By Robert Frank
Following my first sabbatical—a two-year stint as a federal bureaucrat in Washington, DC—I resumed my teaching duties in Cornell’s department of economics in the fall of 1980. Shortly thereafter, I met Richard Thaler, who had started teaching economics in the university’s business school while I‘d been away. Over the next several years, he and I spent long hours in conversation about how our own observations of people’s behavior were often strikingly at odds with the predictions of standard economic theory.
Thaler had spent his own recent first sabbatical working with the Israeli psychologists Daniel Kahneman and Amos Tversky, both renowned for their pioneering work on systematic cognitive errors. Thaler’s 1980 article, “Toward a Positive Theory of Consumer Choice,”1 which drew on that work, is now widely viewed as the paper that launched behavioral economics, a vibrant new field that has focused largely on the intersection of cognitive psychology and economics. In October of 2017, Thaler was awarded the Nobel Prize in economics in recognition of that work.
In 1983, I taught the first undergraduate course ever offered in behavioral economics.
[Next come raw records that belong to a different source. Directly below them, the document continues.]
/-! Poison (22 R375, R376). -/

/-- The 64-bit words that `n` bytes at `a` touch. -/
def wordsOf (a n : Nat) : List Nat := if n = 0 then [] else upFrom (a / 8) ((a + n - 1) / 8 - a / 8 + 1)

/-- Whether a read of `n` bytes at `a` touches a poisoned word. -/
def touches (ps : List Nat) (a n : Nat) : Bool := ps ≠ [] && (wordsOf a n).any fun w => ps.contains w

/-- The marks after a write of `n` bytes at `a`: a whole word written loses its mark. -/
def clears (ps : List Nat) (a n : Nat) : List Nat := ps.filter fun w => !(a ≤ 8 * w && 8 * w + 8 ≤ a + n)

/-- The marks with these words marked too. -/
def marked (ps ws : List Nat) : List Nat := ps ++ ws.filter fun w => !ps.contains w

/-- Whether writes to these ranges, as address and length, cover a whole word together. -/
def covers (rs : List (Nat × Nat)) (w : Nat) : Bool :=
  (List.range 8).all fun i => rs.any fun r => r.1 ≤ 8 * w + i && 8 * w + i < r.1 + r.2

/-- Whether a physical read touches a poisoned word. -/
def State.poisoned (s : State) (pa n : Nat) : Bool := touches s.pois pa n

/-! Waiters. -/

/-- A strand parked in MONWAIT returns: its monitor is disarmed (12 R255). -/
def Strand.monDone (t : Strand) : Strand :=
  match t.st with
  | .parked .mon => { t.retire (t.pc + 4) with mon := none }
  | _ => t

/-- One write reaches the waiter of a wait-table entry: a monitor notes the write and wakes its strand; a
translation park is woken when the write has set V (03 R49; 04 R73, R74; 20 R345). The entry stays unless the waiter
is done with it. -/
def State.wake1 (m0 : Memory) (lo n : Nat) (s : State) (w : Bool × Nat × Nat × Nat) : State :=
  let (park, key, c, sl) := w
  let t := s.strand c sl
  if park then
    if key < lo + n ∧ lo < key + 8 ∧ (m0.get key).toNat % 2 = 0 ∧ (s.mem.get key).toNat % 2 = 1 then
      let s := { s with waits := s.waits.filter (· ≠ w) }
      if t.st = .parked (.xlate key) then
        s.setStrand c sl { t with st := .ready, fl := if t.fl = .follower then .owes else t.fl }
      else s
    else s
  else if key * 128 < lo + n ∧ lo < key * 128 + 128 then
    match t.mon with
    | some (l, _) =>
      if l = key then
        let s := { s with waits := s.waits.filter (· ≠ w) }
        s.setStrand c sl ({ t with mon := some (l, true) } : Strand).monDone
      else s
    | none => s
  else s

/-- A write of `n` bytes at `lo` reaches the wait tables; `m0` is the memory before it. -/
def State.wakeAll (s : State) (m0 : Memory) (lo n : Nat) : State :=
  s.waits.foldl (State.wake1 m0 lo n) s

/-! SC sharers (04 R79; 20 R348). -/

/-- The physical address of an L1 line (10 R197). -/
def Line.pa (l : Line) : Nat := l.frame + l.va % 0x10000

/-- The L1 copy with bytes from `pa` up replaced, as far as they fall in it. -/
def Line.patch (l : Line) (pa : Nat) (bs : List Byte) : Line :=
  let d := (List.range 128).map fun i =>
    let a := l.pa + i
    if (pa ≤ a) ∧ (a < pa + bs.length) then bs.getD (a - pa) 0 else l.data.getD i 0
  let p := (List.range 16).foldl (fun (m : BitVec 16) i =>
    if pa ≤ l.pa + 8 * i ∧ l.pa + 8 * i + 8 ≤ pa + bs.length then m &&& ~~~ (1#16 <<< i) else m) l.pois
  { l with data := d, pois := p, ue := l.ue &&& p }

/-- Whether the home keeps an L1 line current: an SC copy under the address first recorded for it. A copy under another
address enters the L1 as an RC line, which is what the loads that hit it are ordered as (20 R348). -/
def State.shares (s : State) (l : Line) : Bool :=
  l.ty = .sc && (s.scfill.look (lineOf l.pa) []).contains (l.job, l.va)

/-- An L1's lines after a write to a home. -/
def State.patched (s : State) (pa : Nat) (bs : List Byte) (ls : List Line) : List Line :=
  ls.map fun l =>
    if s.shares l && decide (pa < l.pa + 128) && decide (l.pa < pa + bs.length) then l.patch pa bs else l

/-- Every SC sharer applies a write. -/
def State.updateSharers (s : State) (pa : Nat) (bs : List Byte) : State :=
  let f (k : Core) : Core := if k.lines = [] then k else { k with lines := s.patched pa bs k.lines }
  { s with cores := s.cores.map fun x => (x.1, f x.2) }

/-! Homes. -/

/-- The bytes that a home holds. -/
def State.homeBytes (s : State) (pa n : Nat) : List Byte := s.mem.bytes pa n

/-- The value of `n` bytes that a home holds. -/
def State.homeRead (s : State) (pa n : Nat) : Nat := s.mem.read pa n

/-- Bytes come to stand at their home, written by job `j`: poison clears (22 R375), SC sharers apply them (04 R79), the
line takes its writer's tag (22 R377). -/
def State.homePut (s : State) (j : BitVec 16) (pa : Nat) (bs : List Byte) : State :=
  let s := { s with mem := s.mem.putBytes pa bs, pois := clears s.pois pa bs.length,
                    writer := s.writer.put (lineOf pa) j }
  s.updateSharers pa bs

/-- Bytes are written at their home by an agent of job `j`, and the write reaches the waiters (04 R74). -/
def State.homeWrite (s : State) (j : BitVec 16) (pa : Nat) (bs : List Byte) : State :=
  (s.homePut j pa bs).wakeAll s.mem pa bs.length

/-! Privatised lines (04 R81). -/

/-- The towers' masks of a line. -/
def State.masks (s : State) (line : Nat) : List (Nat × BitVec 128) := s.priv.look line []

/-- Whether no byte is in two of the masks. -/
def disjointMasks : List (Nat × BitVec 128) → Bool
  | [] => true
  | (_, a) :: ms => (ms.all fun x => (a &&& x.2) = 0) && disjointMasks ms

/-- Whether a line is privatised: two or more towers have stored to it and their masks are disjoint. -/
def privatised (ms : List (Nat × BitVec 128)) : Bool := decide (2 ≤ ms.length) && disjointMasks ms

/-- The home merges a line: the masks clear. The proxy copies' bytes stand in `mem` already (log entry 11). -/
def State.merge (s : State) (line : Nat) : State := { s with priv := s.priv.del line }

/-- An access from tower `t` reaches an RC line: it merges first where it touches another tower's byte; a store
adds to its tower's mask. -/
def State.privAccess (s : State) (t pa n : Nat) (store : Bool) : State :=
  let l := lineOf pa
  let b := lineMask pa n
  let ms := s.masks l
  let clash := privatised ms && ms.any fun (t', m) => t' ≠ t && (m &&& b) ≠ 0
  let s := if clash then s.merge l else s
  if store then
    let ms := s.masks l
    { s with priv := s.priv.put l (Tab.put ms t (Tab.look ms t 0 ||| b)) }
  else s

/-- Every privatised line within [lo, hi) is merged. -/
def State.mergeRange (s : State) (lo hi : Nat) : State :=
  { s with priv := s.priv.filter fun (l, _) => !(lo < l * 128 + 128 && l * 128 < hi) }

/-! WO pages (04 R82). -/

/-- The written-byte mask of a line. -/
def State.writtenMask (s : State) (line : Nat) : BitVec 128 := s.written.look line 0

/-- Whether a WO store touches a byte written since the seal. -/
def State.woDup (s : State) (pa n : Nat) : Bool := (s.writtenMask (lineOf pa) &&& lineMask pa n) ≠ 0

/-- The bytes of a WO store are marked written. -/
def State.woMark (s : State) (pa n : Nat) : State :=
  { s with written := s.written.put (lineOf pa) (s.writtenMask (lineOf pa) ||| lineMask pa n) }

/-- The masks of [lo, hi) are cleared (20 R347; 04 R83: a seal starts a new version). -/
def State.woClear (s : State) (lo hi : Nat) : State :=
  { s with written := s.written.filter fun (l, _) => !(lo ≤ l * 128 && l * 128 < hi) }

/-! The L1 (04 R77). -/

/-- Banks in cache mode, ascending. -/
def Core.cacheBanks (k : Core) : List Nat := (List.range 16).filter fun b => k.bank b = .cache

/-- The L1's copy of the line of a virtual address. -/
def Core.l1 (k : Core) (j : BitVec 16) (va : Nat) : Option Line :=
  k.lines.find? fun l => l.va = va / 128 * 128 && l.job = j

/-- The words of a line, by address / 8, for whose place in it a test holds. -/
def Line.wordsWhere (l : Line) (p : Nat → Bool) : List Nat := ((List.range 16).filter p).map (l.pa / 8 + ·)

/-- Whether word `i` of a line has a dirty byte. -/
def Line.touched (l : Line) (i : Nat) : Bool := (l.dirty.toNat / 2 ^ (8 * i)) % 256 ≠ 0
Because few students had ever heard the term, my first challenge was to come up with a course title that might lure some to enroll. In the end, I decided to call it “Departures from Rational Choice” (a decision I later regretted, because it triggered fruitless debates over the meaning of rationality). Naturally, there was no standard syllabus then. After much deliberation, I decided to cover material under two broad headings: “Departures from Rational Choice with Regret,” and “Departures from Rational Choice without Regret.”
Under the first heading, I listed studies that document the many systematic cognitive errors to which most of us are prone. For example, although standard rational choice models say that people will ignore sunk costs (costs that are beyond recovery at the moment of decision), such costs often influence choices in conspicuous ways. In one of Thaler’s celebrated examples, you’re about to depart for a sporting event at an arena 50 miles away when an unexpectedly heavy snowstorm begins. If your ticket is nonrefundable, your decision of whether to stay home should not be influenced by the amount you paid for it. Yet a fan who paid $100 for his ticket is significantly more likely to make the dangerous drive than an equally avid fan who happened to receive his ticket for free. The first fan is probably guilty of a cognitive error. People typically seem to regret making such errors once they become aware of them.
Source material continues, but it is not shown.